Bringing on Villaseñor may be the latest effort by those behind the scenes at "SNL" to improve the diversity of the cast. The demographic makeup of the cast has become a thorny issue for the show's executives in recent years. The hiring of Sasheer Zamata in 2014 was seen as a direct response to criticism that the show hadn't had a black woman in the cast since Ellen Cleghorne left the show in 1995. Leslie Jones of "Ghostbusters" and LaKendra Tookes, who are both African-American, came on the program as writers around the same time and Ms. Jones later became a cast member. 

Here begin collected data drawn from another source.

-- ==== Sys2Proof/Machine/HostCalls.lean ====
section
/-! DEFINITION. The host calls, the render loop with its mixer, the reclaim step, the safety clamp and the
derivation of the coefficients (46_host_render.md). -/

namespace Sys2Proof.Machine

/-! ## Derivation (46_host_render.md R390) -/

/-- `lfoHz` (43_lfo_noise.md R290). -/
def lfoHz (rate : F32) : F32 := ((K.seven.mul rate).sub K.four).exp

/-- The derived coefficients of the parameters and the sample rate. -/
def State.deriveCoefficients (s : State) : Derived :=
  let sr := s.engine.sampleRate
  { envAttack := expTc s.envAttackPct sr,
    envDecay := expTc s.envDecayPct sr,
    envSustain := s.envSustainPct.div K.hundred,
    envRelease := if s.envReleasePct.lt K.one then K.fastRelease else expTc s.envReleasePct sr,
    detune := K.detuneBase.pow (s.oscTuneSemis.neg.sub (K.cent.mul s.oscFineCents)),
    tuneBase := sr.div K.fNote0,
    lfoInc := (((lfoHz s.lfoRate).mul K.floatLfoMax).div sr).mul K.twoPi,
    cutoffMax := K.cutoffCap.min (K.nyquistShare.mul sr) }

/-- `numVoices` (46_host_render.md R391). -/
def State.deriveNumVoices (s : State) : Nat := if s.isPoly then 8 else 1

/-- `derive()`. -/
def State.derive (s : State) : State :=
  (s.setDerived s.deriveCoefficients).setEngine { s.engine with numVoices := s.deriveNumVoices }

/-! ## Reclaim and safety clamp (46_host_render.md R376, R379) -/

/-- What the reclaim does to a voice. -/
def reclaimVoice (x : Voice) : Voice :=
  if x.env.isActive then x else (x.setEnv x.env.envReset).setFilter x.filter.filterReset

/-- `reclaim()`. -/
def State.reclaim (s : State) : State := s.mapVoices fun _ x => reclaimVoice x

/-- Silence a channel: `for j in 0..n-1: OutWrite(ch, j, 0.0)`. -/
def Memory.silence (m : Memory) (ch : Channel) : Nat → Memory
  | 0 => m
  | j + 1 => (m.silence ch j).outWrite ch j K.zero

/-- The clamped form of a word in [-2, 2]. -/
def clampWord (x : F32) : F32 := if x.lt K.minusOne then K.minusOne else if x.gt K.one then K.one else x

/-- The clamp's loop over words `i, i+1, …` of a channel of `n` words, `count` of them left. -/
def Memory.clampLoop (m : Memory) (ch : Channel) (n : Nat) : Nat → Nat → Memory
  | _, 0 => m
  | i, count + 1 =>
    match m.outRead ch i with
    | none => m
    | some x =>
      if wordIsCatastrophic x then m.silence ch n
      else if x.lt K.minusOne then (m.outWrite ch i K.minusOne).clampLoop ch n (i + 1) count
      else if x.gt K.one then (m.outWrite ch i K.one).clampLoop ch n (i + 1) count
      else m.clampLoop ch n (i + 1) count

/-- `safetyClamp(ch)` on the output space. -/
def Memory.safetyClamp (m : Memory) (ch : Channel) : Memory :=
  m.clampLoop ch (m.words ch).length 0 (m.words ch).length

/-- `safetyClamp(ch)`. -/
def State.safetyClamp (s : State) (ch : Channel) : State := s.setMemory (s.memory.safetyClamp ch)

/-! ## Render loop and mixer (46_host_render.md R375, R377, R378) -/

/-- The render-start refresh (R377). -/
def State.refreshActive (s : State) : State :=
  s.mapVoices fun _ x => if x.env.isActive then s.refreshVoice x else x

/-- The sums of one sample under way. -/
structure Mix where
  state : State
  l : F32
  r : F32
  deriving DecidableEq, Repr

/-- Render voice `v` into the sums if it is active (R375, R378). -/
def Mix.addVoice (nz : F32) (m : Mix) (v : VoiceIdx) : Mix :=
  let x := m.state.voice v
  if x.env.isActive then
    let o := x.voiceRender nz
    { state := (m.state.setVoice v o.voice).raisePeriodLow o.low,
      l := m.l.add (o.out.mul x.panLeft), r := m.r.add (o.out.mul x.panRight) }
  else m

/-- The voices of one sample, in increasing index, from sums of +0.0. -/
def State.mixVoices (s : State) (nz : F32) : Mix :=
  voiceOrder.foldl (Mix.addVoice nz) { state := s, l := K.zero, r := K.zero }

/-- Sample `i` of a render call: LFO tick, noise, voices, output words (R375). -/
def State.renderSample (s : State) (i : Nat) : State :=
  let t := s.lfoTick.noiseNext
  let m := t.mixVoices ((noiseSample t.seed).mul s.noiseMix)
  m.state.setMemory
    ((m.state.memory.outWrite .left i (m.l.mul s.outputLevel)).outWrite .right i (m.r.mul s.outputLevel))

/-- Samples 0..n-1. -/
def State.renderSamples (s : State) : Nat → State
  | 0 => s
  | n + 1 => (s.renderSamples n).renderSample n

/-- `render(n)` of a ready block (R375). -/
def State.render (s : State) (n : Nat) : State :=
  ((((s.setMemory Memory.empty).refreshActive.renderSamples n).reclaim).safetyClamp .left).safetyClamp .right

/-! ## Meanings of the host calls -/

/-- The state after an accepted `ALLOC` (46_host_render.md R371). -/
def State.hostAlloc (s : State) (sampleRate : F32) (blockSize : Int) : State :=
  (s.setEngine
    { s.engine with
      sampleRate := sampleRate, blockSize := blockSize, allocated := true, ready := false }).derive

/-- `ALLOC` (46_host_render.md R371). -/
def execHostAlloc (sampleRate : F32) (blockSize : Int) (s : State) : Host.Outcome State Fault Refusal :=
  if allocOperandsBad sampleRate blockSize then .next (s.refuse (.alloc sampleRate blockSize))
  else .next (s.hostAlloc sampleRate blockSize)

/-- `DEALLOC` (46_host_render.md R372). -/
def execHostDealloc (s : State) : Host.Outcome State Fault Refusal :=
  .next (s.setEngine { s.engine with allocated := false, ready := false })

/-- The state after an accepted `RESET` (46_host_render.md R373, 70_reset_and_hazards.md R431). -/
def State.hostReset (s : State) : State :=
  (((s.mapVoices fun _ x => x.voiceReset).setSeed K.lcgSeed).setLfo Lfo.powerOn).setEngine
    { s.engine with pitchBend := K.one, sustainPedal := false, ready := true }

/-- `RESET` (46_host_render.md R373). -/
def execHostReset (s : State) : Host.Outcome State Fault Refusal :=
  if s.engine.allocated then .next s.hostReset else .next (s.refuse .reset)

/-- `RENDER` (46_host_render.md R375). -/
def execHostRender (n : Nat) (s : State) : Host.Outcome State Fault Refusal :=
  if s.engine.ready then .next (s.render n) else .next (s.refuse (.render n))

/-- `SETPARAM` (46_host_render.md R389). It derives at every accepted write after the first ALLOC, as R390, R65 and decision
D28 say; R389's "if allocated" is read so after a DEALLOC too (DESIGN CHOICE, assumption 22). -/
def execHostSetParam (id : Int) (value : F32) (s : State) : Host.Outcome State Fault Refusal :=
  match paramIndex id with
  | none => .next (s.refuse (.setParam id value))
  | some i =>
    if paramValueBad i value || switchValueBad i value then .next (s.refuse (.setParam id value))
    else
      let t := s.setParam i value
      .next (if t.hasBeenAllocated then t.derive else t)

/-! ## The boot order (70_reset_and_hazards.md R435) -/

/-- The operands of the boot's ALLOC: those of the block's last ALLOC, or before the first one those of R371's example,
44100 and 512 (DESIGN CHOICE, assumption 3). -/
def State.bootOperands (s : State) : F32 × Int :=
  if allocOperandsBad s.engine.sampleRate s.engine.blockSize then (F32.ofInt 44100, 512)
  else (s.engine.sampleRate, s.engine.blockSize)

/-- The block after the host has issued what R435 asks for before a MIDI message: a ready block as it is, any other one
after an accepted ALLOC and an accepted RESET. -/
def State.booted (s : State) : State :=
  if s.engine.ready then s else (s.hostAlloc s.bootOperands.1 s.bootOperands.2).hostReset

/-! ## Meanings of the internal output operations -/

/-- `reclaim` (46_host_render.md R376). -/
def execReclaim (s : State) : Host.Outcome State Fault Refusal := .next s.reclaim

/-- `safetyClamp` (46_host_render.md R379). -/
def execSafetyClamp (ch : Channel) (s : State) : Host.Outcome State Fault Refusal := .next (s.safetyClamp ch)

/-- `derive` (46_host_render.md R390). -/
def execDerive (s : State) : Host.Outcome State Fault Refusal := .next s.derive

end Sys2Proof.Machine
end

The show has had several Hispanic cast members over the years, including Horatio Sanz, who appeared on "SNL" from 1998 to 2006, and Fred Armisen, who was on the show from 2002 to 2013. But prior to Villaseñor's hiring, the show had only ever had one Latina cast member: Noël Wells, who was on the program from 2013 to 2014, is a quarter Hispanic and identifies as Latina.

While many seem to agree that hiring Villaseñor is a step forward, was it too long in coming?

"The hiring of Villaseñor is cause for celebration for the Hispanic community," Guardian writer Luis Miguel Echegaray wrote following the announcement. "...As a viewer, my interest in 'SNL' had faded through the years as the lack of diversity (both on stage and in the writer's room) had become a turn-off and I don't think they did themselves any favors by not rehiring the multi-talented [Jay] Pharoah. But now, given the relatively recent additions of African American female talent, including the unstoppable Leslie Jones, seeing a Latina perform at Studio 8H for the very first time means 'SNL' has won me back." 

And National Hispanic Media Coalition Alex Nogales was pleased but cautious when interviewed by L.A. Weekly. "I could not be more pleased," Mr. Nogales said. "…[But] this can't be a one-shot deal. We've accomplished nothing if that's what it was."

Villaseñor has previously appeared on the NBC reality program "America's Got Talent."